Revenant sur cette jurisprudence, la chambre criminelle censure cette analyse en relevant que la cour d’appel avait été régulièrement saisie, par la déclaration d’appel, de l’action en paiement des droits éludés engagée avant la prescription de l’action publique.

 

Ce faisant, la chambre criminelle apporte simplification et cohérence au sort de l’action civile devant les juridictions répressives en cas d’extinction de l’action publique.

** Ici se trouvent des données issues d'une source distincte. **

-- ==== Sys2Proof/Machine/Optical.lean ====
section
/-! DEFINITION. Optical engines (09_optical_engines): monitors and the fade ladder (R223 to R228), feed changeover (R235 to
R238), the two ends of a substitution (R230 to R234), heater loops (R239, R240) and calibration (R222, R242, R243, R245). -/

namespace Sys2Proof.Machine

/-- The 16 bits of a signed number. -/
def u16 (n : Int) : Nat := (BitVec.ofInt 16 n).toNat

/-- The latest eight values with a new one in front. -/
def push8 (l : List Int) (v : Int) : List Int := (v :: l).take 8

/-- A mask of nine wavelengths as a word. -/
def mask9 (p : Nat → Bool) : Nat := (List.range 9).foldl (fun m w => if p w then m + 2 ^ w else m) 0

/-- Whether bit `w` of a mask is set. -/
def bitOf (m w : Nat) : Bool := m / 2 ^ w % 2 == 1

-- Feed changeover (R235 to R238) -------------------------------------------------------------------------------------

/-- Whether an engine's negotiations are paused (R233). -/
def Dev.paused (d : Dev) (e : Nat) : Bool :=
  match smFind d.oe.change e with
  | some c => !c.switched
  | none => false

/-- The negotiations that had passed step 2, or step 3's condition `all` only, go on at step 3 (R233). -/
def Dev.resumeSubs (d : Dev) (e : Nat) (all : Bool) : Dev :=
  d.each (fibresOf e) fun d f => match smFind d.oe.req f with
    | some r =>
      if (all && 2 ≤ r.phase) || (r.phase == 1 && r.ready && r.lock) then
        let d := d.setReq f (some { r with phase := 2 })
        if r.op = 0 then d.setFib f 2 else d
      else d
    | none => d

/-- Whether a feed has been ready for eight samples in a row (Table 9.6 step 3). -/
def Dev.feedReady (d : Dev) (e f : Nat) : Bool := decide (8 ≤ smGet d.oe.run (2 * e + f) 0)

/-- OE_STATE ready: the unselected feed is ready. -/
def Dev.showReady (d : Dev) (e : Nat) : Dev :=
  d.wr F.OE_STATE_ready e 0 (b2n (d.feedReady e (1 - d.rd F.OE_STATE_feed e 0)))

/-- FEED_SWITCH (Table 9.6 step 4): once the feed to go to is ready, the selector passes to it. -/
def Dev.feedSwitch (d : Dev) (e : Nat) : Dev :=
  match smFind d.oe.change e with
  | none => d
  | some c =>
    if c.switched || !d.feedReady e c.to_ then d
    else
      let d := { d with oe := { d.oe with change := smInsert d.oe.change e { c with switched := true } } }
      ((d.wr F.OE_STATE_feed e 0 c.to_).showReady e).resumeSubs e true

/-- FEED_CHANGEOVER_START (Table 9.6 step 1): raises the enable of the feed to go to, and switches to it at once where it is
ready. -/
def Dev.changeStart (d : Dev) (e to_ : Nat) : Dev :=
  if (smFind d.oe.change e).isSome then d
  else
    let d := { d with oe := { d.oe with change := smInsert d.oe.change e ⟨to_, false⟩ } }
    (d.wr (if to_ = 1 then F.OE_STATE_b_en else F.OE_STATE_a_en) e 0 1).feedSwitch e

-- The fade ladder (R226, R227) -----------------------------------------------------------------------------------------

/-- New mask of a ladder row: set at or below the threshold, cleared above the recovery level, else as before; a monitor
without a level keeps its state (R224, R226). Levels are eight times 0.01 dB. -/
def ladderMask (lev : Nat → Option Int) (old : Nat) (thr rec_ : Int) : Nat :=
  mask9 fun w => match lev w with
    | none => bitOf old w
    | some v => if v ≤ 8 * thr then true else if 8 * rec_ < v then false else bitOf old w

/-- Lanes of an engine that a wavelength carries. -/
def Dev.lanesOn (d : Dev) (e w : Nat) : List Nat := ((List.range 64).map (64 * e + ·)).filter fun n => d.carryOf n == w

/-- Takes down every port with a lane in a list; one in training falls back to its start. -/
def Dev.downLanes (d : Dev) (ls : List Nat) : Dev :=
  d.each ((ls.filterMap d.portOf).eraseDups) fun d p => if d.linkUp p || d.portState p = 1 then d.linkDown p true else d

/-- FADE_LADDER (R226, R227, Table 9.3) on the selected feed of an engine, rows from the top down. (DEDUCED, log 81) -/
def Dev.ladder (d : Dev) (e : Nat) : Dev :=
  let f := d.rd F.OE_STATE_feed e 0
  let lev := d.level8 e f
  let ow := d.rd F.OE_STATE_warn e 0
  let of_ := d.rd F.OE_STATE_fade e 0
  let od := smGet d.oe.deep e 0
  let on_ := d.rd F.OE_STATE_down e 0
  let nw := ladderMask lev ow (-100) (-50)
  let nf := ladderMask lev of_ (-200) (-150)
  let nd := ladderMask lev od (-350) (-300)
  let nn := ladderMask lev on_ (-450) (-400)
  let ws := List.range 9
  -- -1.0 dB
  let d := d.wr F.OE_STATE_warn e 0 nw
  let d := d.each ws fun d w =>
    if bitOf nw w && !bitOf ow w then d.oeEvent e 0 (oeDetail 0 w f)
    else if !bitOf nw w && bitOf ow w then d.countEvent .OE e 0 (oeDetail 0 w f)
    else d
  -- -2.0 dB
  let d := d.wr F.OE_STATE_fade e 0 nf
  let sub := d.rd F.OE_STATE_sub e 0
  let hit := ws.filter fun w => w < 8 && bitOf nf w && !bitOf of_ w && !(sub != 0 && w == d.rd F.OE_STATE_sub_wl e 0)
  let second := bitOf nf 8 && !bitOf of_ 8 && d.rd F.OE_STATE_sub e 0 != 0
  let d := if hit.isEmpty && !second then d
    else if hit.length = 1 && !second && d.spareFree e then d.subStart e (hit.headD 0)
    else if f = 0 then d.changeStart e 1
    else d
  -- -3.5 dB
  let d := { d with oe := { d.oe with deep := smSet d.oe.deep e nd 0 } }
  let d := if f = 0 && ws.any (fun w => bitOf nd w && !bitOf od w) then d.changeStart e 1 else d
  -- -4.5 dB
  let d := d.wr F.OE_STATE_down e 0 nn
  d.each ws fun d w =>
    if bitOf nn w && !bitOf on_ w then
      (((d.downLanes (d.lanesOn e w)).logErr .OE e 3 (oeDetail 0 w f)).evtCnt .OE e 5)
    else d

/-- Whether a feed's first levels call for a changeover under Table 9.3 (R222): by those of its monitors that have a level, or
because every monitor of it reads below its range. -/
def Dev.callsChange (d : Dev) (e f : Nat) (feeds : List Int) : Bool :=
  let below := fun (t : Int) (w : Nat) => match d.level8 e f w with
    | some v => decide (v ≤ 8 * t)
    | none => false
  let faded := (List.range 8).filter (below (-200))
  let dark := (List.range 9).all fun w => (d.level8 e f w).isNone && decide (feeds.getD (9 * f + w) (-10000) < -3000)
  dark || (List.range 9).any (below (-350)) || 2 ≤ faded.length || (faded.length == 1 && below (-200) 8)

/-- First evaluation of the feeds after calibration (R222): feed B only where A calls for a changeover and B does not;
one working wavelength between -2.0 and -3.5 dB gets λ8 before the links train. The engine is then settled. The first mean
comes with the eighth sample; a monitor without a level is left out (R224). (DEDUCED, log 83) -/
def Dev.firstFeeds (d : Dev) (e : Nat) (feeds : List Int) : Dev :=
  let n := smGet d.oe.rounds e 0 + 1
  let d := { d with oe := { d.oe with rounds := smInsert d.oe.rounds e n } }
  if n < 8 then d
  else
    let d := { d with oe := { d.oe with settling := d.oe.settling.filter (· != e) } }
    let d := if d.on F.OE_CAL_STAT_busy e 0 then (d.wr F.OE_CAL_STAT_busy e 0 0).wr F.OE_CAL_STAT_last e 0 4 else d
    let b := d.callsChange e 0 feeds && !d.callsChange e 1 feeds
    let d := if b then (((d.wr F.OE_STATE_feed e 0 1).wr F.OE_STATE_b_en e 0 1).wr F.OE_STATE_a_en e 0 0).showReady e else d
    let f := if b then 1 else 0
    match (List.range 8).filter fun w => match d.level8 e f w with
      | some v => decide (v ≤ -1600) && decide (-2800 < v)
      | none => false with
    | [w] => if d.spareFree e then
        -- the ladder's row of -2.0 dB is taken by this assignment
        (d.wr F.OE_STATE_fade e 0 (d.rd F.OE_STATE_fade e 0 + 2 ^ w)).subStart e w else d
    | _ => d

On rappellera en effet que la chambre criminelle admet, de longue date, le maintien de la compétence de la juridiction répressive pour connaître de l’action civile, en dépit de l’extinction de l’action publique en raison du décès du prévenu (Crim., 22 décembre 1958, Bull. crim., n°762), de l’amnistie (Crim., 2 mars 1971, Bull. crim., n° 68), de l’abrogation de la loi pénale (Crim., 16 décembre 1954, Bull. crim., n° 405), dès lors du moins qu’une première décision au fond est intervenue.

 

Dans le second arrêt commenté du 15 mai 2008, la chambre criminelle, faisant application de sa jurisprudence du 2 avril 2008, a, au visa de l’article 10 du code de procédure pénale, cassé un arrêt de cour d’appel qui, après avoir constaté la prescription de l’action publique, déboutait de ses demandes la partie civile, appelante d’une décision de relaxe, en énonçant que l’ action civile se prescrit selon les règles du code de procédure pénale lorsqu’elle est portée devant les juridictions répressives. La cour de cassation constate que l’action civile se prescrivant selon les règles du code civil, en l’espèce à expiration d’un délai de dix ans, la cour d’appel demeurait compétente pour statuer sur une telle action.

 

On relèvera que depuis la loi du 17 juin 2008 relative à la réforme de la prescription en matière civile cette jurisprudence est caduque : l’article 10 du code de procédure pénale disposant désormais que l’action civile exercée devant une juridiction répressive se prescrit selon les règles de l’action publique. La réduction de trente ans à cinq ans de la prescription civile de droit commun impliquant que, dans certains cas, elle sera plus courte que la prescription de l’action publique, le législateur n’a pas souhaité que ces dispositions aient pour conséquence d’interdire à la victime d’agir devant le juge pénal lorsque la prescription civile est acquise avant la prescription pénale.